Still on Top
James Tissot·1873
Historical Context
Still on Top of 1873, in the Auckland Art Gallery, is one of Tissot's Thames series paintings from his London period, depicting a woman — likely the same model used repeatedly in this series — in a river setting. The title carries a note of social competition and triumph that is typical of Tissot's awareness of the competitive dimension of fashionable life. After fleeing Paris in 1871, Tissot settled in St John's Wood and became the most fashionable painter of London high society, celebrated for his precisely observed depictions of elegant women in outdoor settings.

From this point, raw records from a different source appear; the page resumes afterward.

/-- R110: every Park List entry names a slot whose record is MOVING. -/
def ParkLaw (s : State) : Prop := ∀ p ∈ s.parkList, ∃ g o, s.record p.slot = .moving g o

/-- R83: the Park List and the Release Queue together hold at most 8 entries. -/
def ParkCapacity (s : State) : Prop := s.parkList.length + s.releaseQueue.length ≤ 8

/-- R44: every cache entry's final handle names a LIVE record of that generation with the entry's
fields; at most 32 entries, at most one for each origin handle. -/
def CacheLaw (s : State) : Prop :=
  (∀ e ∈ s.cache, ∃ o, s.record e.final.slot = .live e.final.gen o ∧ o.ext = e.ext)
    ∧ s.cache.length ≤ 32
    ∧ (s.cache.map (fun e => e.origin)).Nodup

/-- R129: the counter laws of RETIRE, RETAG and COUNT sweeps, the cursor within the range while a sweep
runs, and every count within 0..4095. -/
def SweepLaw (s : State) : Prop :=
  (s.sweep.sel.action = .retire → s.sweep.matched = s.sweep.acted + s.sweep.skipped)
    ∧ (s.sweep.sel.action = .retag → s.sweep.matched = s.sweep.acted ∧ s.sweep.skipped = 0)
    ∧ (s.sweep.sel.action = .count → s.sweep.acted = 0 ∧ s.sweep.skipped = 0)
    ∧ (s.sweep.state ≠ .idle →
        1 ≤ s.sweep.sel.startSlot ∧ s.sweep.sel.startSlot ≤ s.sweep.cursor
          ∧ s.sweep.cursor ≤ s.sweep.sel.endSlot ∧ s.sweep.sel.endSlot ≤ 4095
          ∧ s.sweep.matched + s.sweep.sel.startSlot ≤ s.sweep.cursor)
    ∧ s.sweep.cursor ≤ 4096 ∧ s.sweep.matched ≤ 4095

/-- The port and tag of the request a walk engine holds; none in IDLE and SHORTCUT (Table 8-2). -/
def engineRequests : Engine → List (Fin 4 × BitVec 4)
  | .idle => []
  | .opening r => [(r.port, r.tag)]
  | .walking r _ => [(r.port, r.tag)]
  | .unpinning r => [(r.port, r.tag)]
  | .shortcut _ => []

/-- The port and tag of every request in flight, place by place (Table 8-2). -/
def requestsHeld (s : State) : List (Fin 4 × BitVec 4) :=
  s.lookupQueue.map (fun r => (r.port, r.tag))
    ++ engineRequests s.engineA ++ engineRequests s.engineB
    ++ s.parkList.map (fun p => (p.request.port, p.request.tag))
    ++ s.releaseQueue.map (fun r => (r.port, r.tag))
    ++ s.responses.map (fun r => (r.port, r.tag))

/-- The tags of one port among requests. -/
def tagsOf (l : List (Fin 4 × BitVec 4)) (port : Fin 4) : List (BitVec 4) :=
  (l.filter (fun x => x.1 == port)).map (fun x => x.2)

/-- R136, R140: on each port, credits and requests in flight make 4, the tags are distinct, and the tag
set is exactly the tags of the requests that some place of the part holds, each held once. -/
def LinkLaw (s : State) : Prop :=
  ∀ port, (s.ports.get port).credits + (s.ports.get port).tags.length = 4
    ∧ (s.ports.get port).tags.Nodup
    ∧ (tagsOf (requestsHeld s) port).Perm (s.ports.get port).tags

/-- R147, R149: while the gate is CLOSED no request is in flight, in no place of Table 8-2, and both walk
engines are IDLE. -/
def ClosedLaw (s : State) : Prop :=
  s.gate = .closed →
    (∀ port, (s.ports.get port).tags = []) ∧ requestsHeld s = [] ∧ s.engineA = .idle ∧ s.engineB = .idle

/-- A walk in progress stands at a hop count from 1 to the HOP_LIMIT it took, itself at most 15. -/
def ProgressOk (p : WalkProgress) : Prop := 1 ≤ p.hops ∧ p.hops ≤ p.limit ∧ p.limit ≤ 15

/-- R64: HOP_LIMIT is 1..15, every walk keeps within the limit it took, and every reported hop count is
at most 15. -/
def HopLaw (s : State) : Prop :=
  (1 ≤ s.config.hopLimit ∧ s.config.hopLimit ≤ 15)
    ∧ (∀ e r p, s.engine e = .walking r p → ProgressOk p)
    ∧ (∀ c r p, s.cmd = some c → c.phase = .walking r p → ProgressOk p)
    ∧ (∀ c sc result, s.cmd = some c → c.phase = .walkShortcut sc result → result.hops ≤ 15)
    ∧ (∀ r ∈ s.responses, r.result.hops ≤ 15)

/-- Table 9-7, R103, R146: each configuration field is in its range, the Move Timer's counter is within
its interval, each entry has at most one expiry noted or pending (log 6), and no port holds domain 0. -/
def SettingsLaw (s : State) : Prop :=
  (1 ≤ s.config.hopLimit ∧ s.config.hopLimit ≤ 15)
    ∧ (1 ≤ s.config.tickDiv ∧ s.config.tickDiv ≤ 255)
    ∧ (1 ≤ s.config.moveWindow ∧ s.config.moveWindow ≤ 65535)
    ∧ s.config.freeLowMark ≤ 4095
    ∧ (1 ≤ s.interval ∧ s.interval ≤ 255) ∧ s.cycles < s.interval
    ∧ (s.pendingExpiries ++ s.expired).Nodup
    ∧ ∀ port, s.portDomains.get port ≠ 0#4

end Sys2Proof.Safety
end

His model and companion Kathleen Newton, who would later dominate many of his most intimate works, may or may not appear here — the dating suggests an earlier phase. Auckland's collection reflects the broad reach of Victorian British painting into the Anglophone world.
Technical Analysis
Oil on canvas, the painting uses the characteristic Thames setting of water, sky, and fashionable figures that Tissot developed into a consistent series. His handling of light on water and the reflective surfaces of a river scene is technically accomplished, and the woman's costume is rendered with the precise attention to fabric and fashion that made his work so popular.
Look Closer
- ◆The figure's confident bearing and positioning justify the title — she is at ease and authoritative in the social space she occupies.
- ◆The Thames setting blends natural landscape with the signifiers of fashionable leisure — boats, promenade dress, river scenery.
- ◆Tissot renders the sitter's dress and accessories with the precision of a fashion illustrator operating at the level of fine art.
- ◆Water reflections in the background add a shimmering quality to the scene that photographs of the period could not capture.